[Task to complete]:
Your task is to transcribe the data in full.

[Material provided]:
/-- Partial z and E from a token of an input port are added to the outputs' own: z under R60, E rounding toward +∞
(R197). -/
def State.stageCombine (s : State) (c : CtxId) (d : LDie) (t : LTile) (a : Fin 2) (k : Nat) (g : UnitCfg) (x : ArrayCfg)
    (port : Fin 4) (o : StageOut) (outs : List Nat) : State × Bool :=
  let all := (List.range o.vectors).flatMap (fun v => outs.map (fun i => v * outsOf x g.layer + i))
  let r := s.heads c d t.val g
  match r.2.find? (fun p => p.1.port == port) with
  | some (i, some tok) =>
    if tok.payload.length < 8 * all.length then (r.1, false)
    else
      let part (n : Nat) : W32 := BitVec.ofNat 32 (leNat ((tok.payload.drop (4 * n)).take 4))
      let q := (all.zipIdx).foldl (fun (q : Tbl W32 × Tbl W32 × ConvCount) e =>
          let z := addNote (tget 0 q.1 e.1, {}) (part (2 * e.2))
          (tset 0 q.1 e.1 z.1,
            tset 0 q.2.1 e.1 (toF32Dir true (vadd (ofF32 (tget 0 q.2.1 e.1)) (ofF32 (part (2 * e.2 + 1))))),
            q.2.2.plus z.2))
        (((r.1.tile k).arr a).acc, ((r.1.tile k).arr a).env, ({} : ConvCount))
      (((r.1.consume c d t.val i tok).modTile k (fun y => y.modArr a (fun z =>
        { z with
          acc := q.1, env := q.2.1
          accUnsettled := if tok.settled then z.accUnsettled else all ++ z.accUnsettled }))).countConv
        (arithTile d.val t.val) q.2.2, true)
  | _ => ((r.1.count .unit (unitKey d t.val) 0x10 1), false)

/-- Outputs of a layer are completed. Under the two-pass schedule the first visit of an output decides it and the second
writes what settled. -/
def State.stageLayer (s : State) (c : CtxId) (d : LDie) (t : LTile) (a : Fin 2) (k : Nat) (g : UnitCfg) (x : ArrayCfg)
    (l : LayerDecl) (bias : Nat → W32) (o : StageOut) (outs : List Nat) : State × Bool :=
  let key := unitKey d t.val
  if !twoPass (s.ctx c).specPosture l then s.stageWrite c d t a k g x bias o outs []
  else if l.mode = .topk then
    if ((s.tile k).arr a).activeSettle then s.stageWrite c d t a k g x bias o outs []
    else s.stageBounds c d t a k x l bias o outs
  else
    let list := (s.unit key).settleList
    let due := outs.filter (fun i => list.contains (BitVec.ofNat 16 i))
    let fresh := outs.filter (fun i => !list.contains (BitVec.ofNat 16 i))
    match (if due = [] then (s, true) else s.stageWrite c d t a k g x bias o due ((s.tile k).arr a).certified) with
    | (s, false) => (s, false)
    | (s, true) =>
      let s := s.modUnit key (fun y => { y with settleList := y.settleList.filter (fun i => !due.contains i.toNat) })
      if fresh = [] then (s, true) else s.stageDecide c d t a k g x l bias o fresh

/-- OUTPUT_STAGE_WRITE (R82, R197, R204, R206). A write or a queue that waits turns the command away, and it is sent
again. -/
def execOutputStageWrite (d : LDie) (t : LTile) (a : Fin 2) (o : StageOut) (s : State) :
    Host.Outcome State Fault Refusal :=
  match s.live d t.val, s.tileKey d t with
  | some (c, g), some k =>
    match arrayCfg g with
    | none => .next s.turnAway
    | some x =>
      let outs := List.range' o.firstOutput o.count
      if 16384 < outsOf x g.layer * o.vectors ∧ g.layer.isNone then .next s.turnAway
      else match o.part with
        | .send => .next (State.okOr (s.stageSend c d t a k g x o outs))
        | .combine port => .next (State.okOr (s.stageCombine c d t a k g x port o outs))
        | .finish =>
          match g.layer with
          | none => .next (State.okOr (s.stageWrite c d t a k g x (fun _ => 0) o outs []))
          | some l =>
            let w : Who := ⟨c, false, .none, t.val⟩
            match s.biases w l o.firstOutput o.count with
            | (s, .error (b, r)) => .next (s.unitFail w b r (4 * o.count)).turnAway
            | (s, .ok bias) => .next (State.okOr (s.stageLayer c d t a k g x l bias o outs))
  | _, _ => .next s.turnAway

/-! ### The lane unit -/

/-- A lane memory access: below 2^22 a scratchpad offset, from there on an address, through the cache where the lane
unit's configuration marks its accesses cacheable (R86, R97). -/
def State.laneAccess (s : State) (c : CtxId) (d : LDie) (t : LTile) (k : Nat) (cacheable : Bool) (off : Nat)
    (put : Option Bytes) : State × Acc :=
  let w : Who := ⟨c, false, .none, 16 + t.val⟩
  let a := BitVec.ofNat 64 off
  if off < 2 ^ 22 then
    match put with
    | some b => s.spadWrite w d t off b false
    | none => s.spadRead w d t off 256
  else if cacheable then s.cached w (tileRec d t.val) k a put 256 4
  else match put with
    | some b => s.writeOut w (s.senderOf d (16 + t.val)) a b
    | none => s.readFA w a 256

[Response]:
/-- Partial z and E from a token of an input port are added to the outputs' own: z under R60, E rounding toward +∞
(R197). -/
def State.stageCombine (s : State) (c : CtxId) (d : LDie) (t : LTile) (a : Fin 2) (k : Nat) (g : UnitCfg) (x : ArrayCfg)
    (port : Fin 4) (o : StageOut) (outs : List Nat) : State × Bool :=
  let all := (List.range o.vectors).flatMap (fun v => outs.map (fun i => v * outsOf x g.layer + i))
  let r := s.heads c d t.val g
  match r.2.find? (fun p => p.1.port == port) with
  | some (i, some tok) =>
    if tok.payload.length < 8 * all.length then (r.1, false)
    else
      let part (n : Nat) : W32 := BitVec.ofNat 32 (leNat ((tok.payload.drop (4 * n)).take 4))
      let q := (all.zipIdx).foldl (fun (q : Tbl W32 × Tbl W32 × ConvCount) e =>
          let z := addNote (tget 0 q.1 e.1, {}) (part (2 * e.2))
          (tset 0 q.1 e.1 z.1,
            tset 0 q.2.1 e.1 (toF32Dir true (vadd (ofF32 (tget 0 q.2.1 e.1)) (ofF32 (part (2 * e.2 + 1))))),
            q.2.2.plus z.2))
        (((r.1.tile k).arr a).acc, ((r.1.tile k).arr a).env, ({} : ConvCount))
      (((r.1.consume c d t.val i tok).modTile k (fun y => y.modArr a (fun z =>
        { z with
          acc := q.1, env := q.2.1
          accUnsettled := if tok.settled then z.accUnsettled else all ++ z.accUnsettled }))).countConv
        (arithTile d.val t.val) q.2.2, true)
  | _ => ((r.1.count .unit (unitKey d t.val) 0x10 1), false)

/-- Outputs of a layer are completed. Under the two-pass schedule the first visit of an output decides it and the second
writes what settled. -/
def State.stageLayer (s : State) (c : CtxId) (d : LDie) (t : LTile) (a : Fin 2) (k : Nat) (g : UnitCfg) (x : ArrayCfg)
    (l : LayerDecl) (bias : Nat → W32) (o : StageOut) (outs : List Nat) : State × Bool :=
  let key := unitKey d t.val
  if !twoPass (s.ctx c).specPosture l then s.stageWrite c d t a k g x bias o outs []
  else if l.mode = .topk then
    if ((s.tile k).arr a).activeSettle then s.stageWrite c d t a k g x bias o outs []
    else s.stageBounds c d t a k x l bias o outs
  else
    let list := (s.unit key).settleList
    let due := outs.filter (fun i => list.contains (BitVec.ofNat 16 i))
    let fresh := outs.filter (fun i => !list.contains (BitVec.ofNat 16 i))
    match (if due = [] then (s, true) else s.stageWrite c d t a k g x bias o due ((s.tile k).arr a).certified) with
    | (s, false) => (s, false)
    | (s, true) =>
      let s := s.modUnit key (fun y => { y with settleList := y.settleList.filter (fun i => !due.contains i.toNat) })
      if fresh = [] then (s, true) else s.stageDecide c d t a k g x l bias o fresh

/-- OUTPUT_STAGE_WRITE (R82, R197, R204, R206). A write or a queue that waits turns the command away, and it is sent
again. -/
def execOutputStageWrite (d : LDie) (t : LTile) (a : Fin 2) (o : StageOut) (s : State) :
    Host.Outcome State Fault Refusal :=
  match s.live d t.val, s.tileKey d t with
  | some (c, g), some k =>
    match arrayCfg g with
    | none => .next s.turnAway
    | some x =>
      let outs := List.range' o.firstOutput o.count
      if 16384 < outsOf x g.layer * o.vectors ∧ g.layer.isNone then .next s.turnAway
      else match o.part with
        | .send => .next (State.okOr (s.stageSend c d t a k g x o outs))
        | .combine port => .next (State.okOr (s.stageCombine c d t a k g x port o outs))
        | .finish =>
          match g.layer with
          | none => .next (State.okOr (s.stageWrite c d t a k g x (fun _ => 0) o outs []))
          | some l =>
            let w : Who := ⟨c, false, .none, t.val⟩
            match s.biases w l o.firstOutput o.count with
            | (s, .error (b, r)) => .next (s.unitFail w b r (4 * o.count)).turnAway
            | (s, .ok bias) => .next (State.okOr (s.stageLayer c d t a k g x l bias o outs))
  | _, _ => .next s.turnAway

/-! ### The lane unit -/

/-- A lane memory access: below 2^22 a scratchpad offset, from there on an address, through the cache where the lane
unit's configuration marks its accesses cacheable (R86, R97). -/
def State.laneAccess (s : State) (c : CtxId) (d : LDie) (t : LTile) (k : Nat) (cacheable : Bool) (off : Nat)
    (put : Option Bytes) : State × Acc :=
  let w : Who := ⟨c, false, .none, 16 + t.val⟩
  let a := BitVec.ofNat 64 off
  if off < 2 ^ 22 then
    match put with
    | some b => s.spadWrite w d t off b false
    | none => s.spadRead w d t off 256
  else if cacheable then s.cached w (tileRec d t.val) k a put 256 4
  else match put with
    | some b => s.writeOut w (s.senderOf d (16 + t.val)) a b
    | none => s.readFA w a 256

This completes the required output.